Example 0 - Input data description

This notebook introduces the input data format needed to feed in classes EMGMeasurement, EMGMeasurementCollection, and DataProcessingManager to process the EMG signals.

The data in this package is saved as numpy arrays. Converting raw data from different types of files into numpy arrays is also discussed in this notebook.

[1]:

import numpy as np

Input data format of single trial

Signal data of one channel

Signal data of the trial which has one channel should be stored in either “a 1d ndarray with shape (n_samples,)”, or “a 2d ndarray with shape (n_samples, 1)”.

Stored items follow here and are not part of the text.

/-- A free bit goes to the task whose LDL waits for it, and the load performs. -/
theorem State.grantLock_ldl {s : State} (hs : s.Canonical) {lk k n a r : Nat} {rest : List (Bool × Nat × Nat)}
    (hwait : (s.lockBit lk).waiters = (false, k, 0) :: rest) (hheld : (s.lockBit lk).held = false) (hruns : s.portRuns (coreOf k) = true)
    (hport : (s.task k).port = [⟨.ldl n, a, some r, []⟩]) (hl : lockOf (coreOf k) a = some lk) (hst : (s.task k).st = .runnable)
    (hb : NoneBehind s k) (hw : ∀ w, w < 8 → bitB ((s.die (dieOf (coreOf k))).reg (0x132 + 4 * w)) 0 = false) :
    s.grantLock lk = ((s.modLock lk fun l => { l with waiters := rest }).modLock lk fun l => l.givenTo k).modTask k fun t =>
      { t.fillRet r (s.readLocal (coreOf k) a n) false with port := [], waitLock := none } := by
  let s1 := (s.modLock lk fun l => { l with waiters := rest }).modTask k fun t => { t with waitLock := none }
  have hgrant : s.grantLock lk = ((s1.perform k ⟨.ldl n, a, some r, []⟩).popPort k).drain k := by
    simp only [State.grantLock, hwait, hheld, hruns, hport, Bool.false_eq_true, if_false, Bool.not_true]
    rfl
  have hperf : s1.perform k ⟨.ldl n, a, some r, []⟩ = (s1.takeLock lk k).modTask k fun t => t.fillRet r (s.readLocal (coreOf k) a n) false :=
    State.perform_ldl hw hl
  let s2 := (s.modLock lk fun l => { l with waiters := rest }).modLock lk fun l => l.givenTo k
  have hs2 : s2.Canonical := State.modLock_canonical (State.modLock_canonical hs _ _) _ _
  have htaken : s1.takeLock lk k = s2.modTask k fun t => { t with waitLock := none } := rfl
  have hpop : (s1.perform k ⟨.ldl n, a, some r, []⟩).popPort k = s2.modTask k fun t =>
      { t.fillRet r (s.readLocal (coreOf k) a n) false with port := [], waitLock := none } := by
    rw [hperf, htaken, State.modTask_modTask hs2, State.popPort_free (State.modTask_canonical hs2 _ _) k hb, State.modTask_modTask hs2]
    apply State.modTask_congr
    have htask : (s2.task k).port = [⟨.ldl n, a, some r, []⟩] := hport
    simp only [Task.fillRet, htask, List.eraseIdx_zero, List.tail_cons]
  have htask := State.task_modTask_self hs2.2.1 k fun t => { t.fillRet r (s.readLocal (coreOf k) a n) false with port := [], waitLock := none }
  rw [hgrant, hpop]
  refine State.drain_of_empty (by rw [htask]) ?_
  rw [htask]
  change (s.task k).st ≠ .parked
  rw [hst]
  decide

theorem Lock.expired_of_held {l : Lock} (hh : l.held = true) (hc : 12 * 4096 ≤ l.cycles) : l.expired = true := by
  simp [Lock.expired, hh, hc]

/-- A task's bit that expired is freed, and LOCK_HELD is due (R54, R150). -/
theorem exec_lockHeldTimeout {s : State} {lk : Nat} (hh : (s.lockBit lk).held = true) (hb : (s.lockBit lk).byCell = false)
    (hc : 12 * 4096 ≤ (s.lockBit lk).cycles) (hst : (s.task (s.lockBit lk).holder).st = .runnable) :
    exec (.lockHeldTimeout lk) s = .next ((s.releaseLock lk).modTask (s.lockBit lk).holder fun t =>
      { t with asyncs := t.asyncs ++ [(.lockHeld, lockInfo lk, 0)] }) := by
  have hraise : (s.releaseLock lk).raiseAsync (s.lockBit lk).holder .lockHeld (lockInfo lk) = (s.releaseLock lk).modTask (s.lockBit lk).holder
      fun t => { t with asyncs := t.asyncs ++ [(.lockHeld, lockInfo lk, 0)] } := by
    have hst : ((s.releaseLock lk).task (s.lockBit lk).holder).st = .runnable := hst
    simp only [State.raiseAsync, hst]
  change execLockHeldTimeout lk s = _
  simp only [execLockHeldTimeout, Lock.expired_of_held hh hc, hb, Bool.not_false, Bool.and_self, if_true, hraise]

/-- A cell's bit that expired is freed, and the cell's field faults (R55, R275). -/
theorem exec_cellLockHeldTimeout {s : State} {lk f : Nat} (hh : (s.lockBit lk).held = true) (hb : (s.lockBit lk).byCell = true)
    (hc : 12 * 4096 ≤ (s.lockBit lk).cycles) (hf : s.fieldOf (coreOfCell (s.lockBit lk).holder) = some f) :
    exec (.cellLockHeldTimeout lk) s = .next ((s.releaseLock lk).fieldFault f .lockHeld (tileOf (coreOfCell (s.lockBit lk).holder))
      (s.cell (s.lockBit lk).holder).group ((s.lockBit lk).holder % 256) (lockInfo lk)) := by
  have hf : (s.releaseLock lk).fieldOf (coreOfCell (s.lockBit lk).holder) = some f := hf
  change execCellLockHeldTimeout lk s = _
  simp only [execCellLockHeldTimeout, Lock.expired_of_held hh hc, hb, Bool.and_self, if_true, State.cellFault, hf]
  rfl
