-- ==== Sys2Proof/Config.lean ====
section
/-! DEFINITION. What the part fixes. The spec leaves no value open that a command could not be given, so there is no free
value. -/

namespace Sys2Proof

/-- Largest number of DATA characters of a frame (R4). -/
def Config.maxData : Nat := 48

/-- Bytes of a submission record (R187). -/
def Config.recordBytes : Nat := 64

/-- Thirds of a microsecond in one millisecond: a bit time is a whole number, the divisor, of thirds (R2). -/
def Config.thirdsPerMs : Nat := 3000

/-- Thirds of a microsecond in one unit of 100 microseconds. -/
def Config.thirdsPer100us : Nat := 300

end Sys2Proof
end

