def State.sq (s : State) (q : SqId) : Sq := s.sqs[q]
def State.setSq (s : State) (q : SqId) (x : Sq) : State := { s with sqs := s.sqs.set q x }
def State.modSq (s : State) (q : SqId) (f : Sq → Sq) : State := s.setSq q (f (s.sq q))

def State.cq (s : State) (c : CqId) : Cq := s.cqs[c]
def State.setCq (s : State) (c : CqId) (x : Cq) : State := { s with cqs := s.cqs.set c x }
def State.modCq (s : State) (c : CqId) (f : Cq → Cq) : State := s.setCq c (f (s.cq c))

/-- Node indices, slot numbers and poll ids in ascending order. -/
def allNodes : List NodeId := List.finRange 128
def allSlots : List SlotId := List.finRange 32
def allPolls : List PollId := List.finRange 64

/-! ### Looking up -/

/-- The in-use record with a key (R41). -/
def State.findNode (s : State) (l : LineId) (a : Byte) : Option NodeId :=
  allNodes.find? fun n =>
    match s.node n with
    | some r => r.line == l && r.address == a
    | none => false

/-- The record of an EXCHANGE's node; none for the other kinds (R69 to R71). -/
def State.nodeOfTxn (s : State) (t : Txn) : Option NodeId :=
  match t.kind with
  | .exchange => s.findNode t.line t.address
  | _ => none

/-- The state of the record of an EXCHANGE's node, if there is one (R89). -/
def State.healthOfTxn (s : State) (t : Txn) : Option Health :=
  match s.nodeOfTxn t with
  | some n => (s.node n).map (·.health)
  | none => none

/-- The slots that are not FREE and whose source is a queue (R66, R123). -/
def State.slotsOf (s : State) (q : SqId) : List SlotId :=
  allSlots.filter fun i =>
    match s.slot i with
    | some x => x.sq == q
    | none => false

/-- Occupied slots of a queue (R123). -/
def State.occupied (s : State) (q : SqId) : Nat := (s.slotsOf q).length

/-- The line of a poll entry: its node record's line (R106). -/
def State.pollLine (s : State) (e : Poll) : Option LineId := (s.node e.node).map (·.line)

/-- The effective response limit of a record on its line (R44). -/
def Node.effResp (r : Node) (cfg : LineCfg) : Nat := if r.respLimit = 0 then cfg.respLimit else r.respLimit
/-- The effective retry limit (R44). -/
def Node.effRetry (r : Node) (cfg : LineCfg) : Nat := if r.retryLimit ≤ 7 then r.retryLimit else cfg.retryLimit
/-- The effective offline threshold (R44). -/
def Node.effThresh (r : Node) (cfg : LineCfg) : Nat := if r.offThresh = 0 then cfg.offThresh else r.offThresh

/-- UNKNOWN, ONLINE or SUSPECT: the states in which host work and polls are offered (section 3.4). -/
def Health.inService : Health → Bool
  | .unknown | .online | .suspect => true
  | _ => false

/-- An attempt of a probe of the node is in progress on a line (R47, R58). -/
def State.probing (s : State) (l : LineId) (n : NodeId) : Bool :=
  match (s.line l).attempt with
  | some a => a.owner == .probe n
  | none => false

/-- RUNNING, DRAINING or STOPPED: the states in which timer expiries and line events act on the tables (R93, R109, R178,
R180). -/
def State.live (s : State) : Bool := s.ctl == .running || s.ctl == .draining || s.ctl == .stopped

/-- RUNNING or DRAINING: the admin unit and the completion writer work (R130, R136). -/
def State.working (s : State) : Bool := s.ctl == .running || s.ctl == .draining

/-! ### Time (R2, R18, R148, R182) -/

/-- No character is in progress and the wire is at mark (R18). -/
def Line.silent (l : Line) : Bool := !l.inChar && !l.space

/-- The rest of a character that an aborting STOP LINE found being sent is still being sent, in OFF or in a STARTING that
followed (R16, R38). -/
def Line.cutSending (l : Line) : Bool := l.driver && (l.st == .off || l.st == .starting)

/-- The line is driving a character of its own: TX, the sending phase of STARTING (R22, R36), or the rest of a cut one. -/
def Line.sendingNow (l : Line) : Bool := l.st == .tx || (l.st == .starting && l.phase == .sending) || l.cutSending

/-- The wire is not known to be at mark as the line enters OFF: it stands at space, or a character from outside is in progress
on it. Log entry 5. -/
def Line.low (l : Line) : Bool := l.space || (l.inChar && !l.sendingNow)

/-- A line enters OFF with its configuration and transitions count kept and its driver released at once (R39, R40); its wire
stays as it is. -/
def Line.toOff (l : Line) : Line := Line.offWith l.cfg l.transitions l.low

/-- A line enters OFF at the end of STOP LINE (R39): a character being sent is completed, and the driver is released at its
end, by CHARACTER_SENT (R16, R38). -/
def Line.stopped (l : Line) : Line := { l.toOff with driver := l.driver }

/-- What the wire of a line in OFF shows: the line unit ignores it (R39), and START LINE finds it so (R18, R36). DESIGN
CHOICE, log entry 5. -/
def Line.wire (l : Line) (space : Bool) : Line := { l with space := space }

/-- `n` bit times pass on a line (R18). In OFF every timer is stopped. Within a character the levels are not told, and the
break timer stands; the end of its first stop bit gives the timer what the character ends in. DESIGN CHOICE, log entry 5. -/
def Line.passBits (l : Line) (n : Nat) : Line :=
  if l.st = .off then l
  else
    { l with
      guardT := if l.silent then l.guardT + n else l.guardT
      gapT := if l.silent then l.gapT + n else l.gapT
      respT := if l.st = .wait then l.respT + n else l.respT
      sinceSent := l.sinceSent + n
      breakT := if l.space then l.breakT + n else l.breakT
      markT := l.markT + n
      quietT := if l.quietOn then l.quietT + n else l.quietT
      waited := l.waited + n
      charT := if l.inChar then l.charT + n else l.charT }

/-- `n` thirds of a microsecond pass on a line; a bit time is `divisor` of them (R2). The line's bit-time measure runs free:
an edge on the wire does not restart it, so a timer set to 0 within a bit counts the rest of that bit as a whole one. The
spec says neither; DESIGN CHOICE, log entry 5. -/
def Line.pass (l : Line) (n : Nat) : Line :=
  { l.passBits ((l.bitPhase + n) / l.cfg.divisor) with
    bitPhase := if l.st = .off then l.bitPhase else (l.bitPhase + n) % l.cfg.divisor }

/-- `n` units of 100 microseconds pass for an aggregator's timer (R148). -/
def Cq.pass (c : Cq) (n : Nat) : Cq :=
  match c.timer with
  | .running e => { c with timer := .running (min 255 (e + n)) }
  | _ => c

/-- `n` thirds of a microsecond pass. The timebase runs in every controller state (R182); the aggregators are frozen in
FATAL (R151). -/
def State.pass (s : State) (n : Nat) : State :=
  { s with
    thirds := (s.thirds + n) % Config.thirdsPerMs
    ms := s.ms + BitVec.ofNat 32 ((s.thirds + n) / Config.thirdsPerMs)
    lines := #v[(s.line 0).pass n, (s.line 1).pass n, (s.line 2).pass n, (s.line 3).pass n]
    cqs :=
      if s.ctl = .fatal then s.cqs
      else
        let k := (s.thirds + n) / Config.thirdsPer100us - s.thirds / Config.thirdsPer100us
        #v[(s.cq 0).pass k, (s.cq 1).pass k, (s.cq 2).pass k, (s.cq 3).pass k] }

/-- A time of the millisecond count has been reached: counts are compared modulo 2^32 (R182). -/
def msReached (now t : Word) : Bool := decide ((now - t).toNat < 2147483648)

/-- A time a number of milliseconds from now. -/
def State.msAfter (s : State) (n : Nat) : Word := s.ms + BitVec.ofNat 32 n

/-! ### The pending-notice list (R141 to R143) -/

/-- A source becomes pending: its reference joins the tail unless it is on the list (R142). -/
def State.pend (s : State) (x : Source) : State :=
  if x ∈ s.noticeList then s else { s with noticeList := s.noticeList ++ [x] }

/-- A reference leaves the list without a notice (R143). -/
def State.unpend (s : State) (x : Source) : State :=
  { s with noticeList := s.noticeList.filter (· != x) }

/-- A node becomes pending as a notice source (R63). -/
def State.pendNode (s : State) (n : NodeId) : State := (s.modNode n fun r => { r with noticeMark := true }).pend (.node n)

/-- A submission queue becomes pending with an error code (R125, R127, R130). -/
def State.pendSq (s : State) (q : SqId) (e : QueueErr) : State :=
  (s.modSq q fun x => { x with error := some e, noticeMark := true }).pend (.sq q)

/-- A completion queue becomes pending with BAD_RELEASE (R137). -/
def State.pendCq (s : State) (c : CqId) : State :=
  (s.modCq c fun x => { x with error := some .badRelease, noticeMark := true }).pend (.cq c)

/-- A poll entry has a change pending (R115). -/
def State.pendPoll (s : State) (p : PollId) : State := (s.modPoll p fun e => { e with change := true }).pend (.poll p)

/-! ### The lists of a slot, and its completion (R55, R60, R74, R89) -/

/-- The record without a slot on its pending list, and without it as its open exchange (R55, R60). -/
def Node.dropSlot (r : Node) (i : SlotId) : Node :=
  { r with
    pendingList := r.pendingList.filter (· != i)
    openX := if r.openX = some (.slot i) then none else r.openX }

/-- A transaction leaves its list, from whatever position it holds, and releases its node's open exchange (R55, R60,
R74). -/
def State.leaveList (s : State) (i : SlotId) (t : Txn) : State :=
  match t.kind with
  | .exchange =>
    match s.findNode t.line t.address with
    | some n => s.modNode n (·.dropSlot i)
    | none => s
  | _ => s.modSched t.line fun c => { c with lineList := c.lineList.filter (· != i) }

/-- A slot enters HELD with its settled result and joins the tail of the held list of the CQ bound to its source SQ
(R89, R132). -/
def State.enterHeld (s : State) (i : SlotId) (r : Settled) : State :=
  match s.slot i with
  | none => s
  | some x =>
    (s.setSlot i (some { x with st := .held, settled := some r })).modCq (s.sq x.sq).cq fun c =>
      { c with held := c.held ++ [HeldRef.slot i] }

/-- A settled result that carries no answer: reply length 0, ABORT_LATE clear. -/
def Settled.plain (st : Status) (code : Byte) (turn : Nat) (h : Option Health) (unk : Bool) : Settled :=
  { status := st, replyLen := 0, replyCode := code, turn := turn, nodeState := h, abortLate := false, outcomeUnk := unk }

/-- A transaction completes without an answer: it leaves its list and enters HELD with a status, a reply code, a
turnaround and OUTCOME_UNKNOWN, and with its node's state at that moment (R89). -/
def State.complete (s : State) (i : SlotId) (st : Status) (code : Byte) (turn : Nat) (unk : Bool) : State :=
  match s.slot i with
  | some { txn := some t, .. } =>
    let s1 := s.leaveList i t
    s1.enterHeld i (Settled.plain st code turn (s1.healthOfTxn t) unk)
  | _ => s

/-- A slot is PENDING. -/
def State.isPending (s : State) (i : SlotId) : Bool :=
  match s.slot i with
  | some x => x.st == .pending
  | none => false

/-- A slot is ACTIVE. -/
def State.isActive (s : State) (i : SlotId) : Bool :=
  match s.slot i with
  | some x => x.st == .active
  | none => false

/-- A slot is ACTIVE with an attempt running: its result is not settled (R85). -/
def State.attemptRuns (s : State) (i : SlotId) : Bool :=
  match s.slot i with
  | some x => x.st == .active && x.settled.isNone
  | none => false

/-- A PENDING transaction completes with a status, reply length 0, reply code 0 and turnaround 0; a slot in any other
state is left as it is (R51, R83, R85, R87, R88). -/
def State.flushPending (s : State) (st : Status) (i : SlotId) : State :=
  if s.isPending i then s.complete i st 0 0 false else s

Here is a sample data in a 1d ndarray with shape (n_samples,), where n_samples is 20.

[2]:

data = np.array([20.3, 41.0, 53.9, 63.3, 39.5, 24.9, 26.1, 24.0, 44.1, 42.0,
                 37.4, 24.6, -21.8, -56.3, -48.1, -45.0, -29.1, -9.6, 5.3, 1.4])
print(data.shape)
data

(20,)

[2]:

array([ 20.3,  41. ,  53.9,  63.3,  39.5,  24.9,  26.1,  24. ,  44.1,
        42. ,  37.4,  24.6, -21.8, -56.3, -48.1, -45. , -29.1,  -9.6,
         5.3,   1.4])

Here is a sample data in a 2d ndarray with shape (n_samples, 1), where n_samples is 20.

[3]:

data = np.array([[20.3], [41.0], [53.9], [63.3], [39.5], [24.9], [26.1], [24.0], [44.1], [42.0],
                 [37.4], [24.6], [-21.8], [-56.3], [-48.1], [-45.0], [-29.1], [-9.6], [ 5.3], [ 1.4]])
print(data.shape)
data

(20, 1)

[3]:

array([[ 20.3],
       [ 41. ],
       [ 53.9],
       [ 63.3],
       [ 39.5],
       [ 24.9],
       [ 26.1],
       [ 24. ],
       [ 44.1],
       [ 42. ],
       [ 37.4],
       [ 24.6],
       [-21.8],
       [-56.3],
       [-48.1],
       [-45. ],
       [-29.1],
       [ -9.6],
       [  5.3],
       [  1.4]])

Signal data of multiple channels

Signal data of the trial should be stored in a 2d ndarray with shape (n_samples, n_channels).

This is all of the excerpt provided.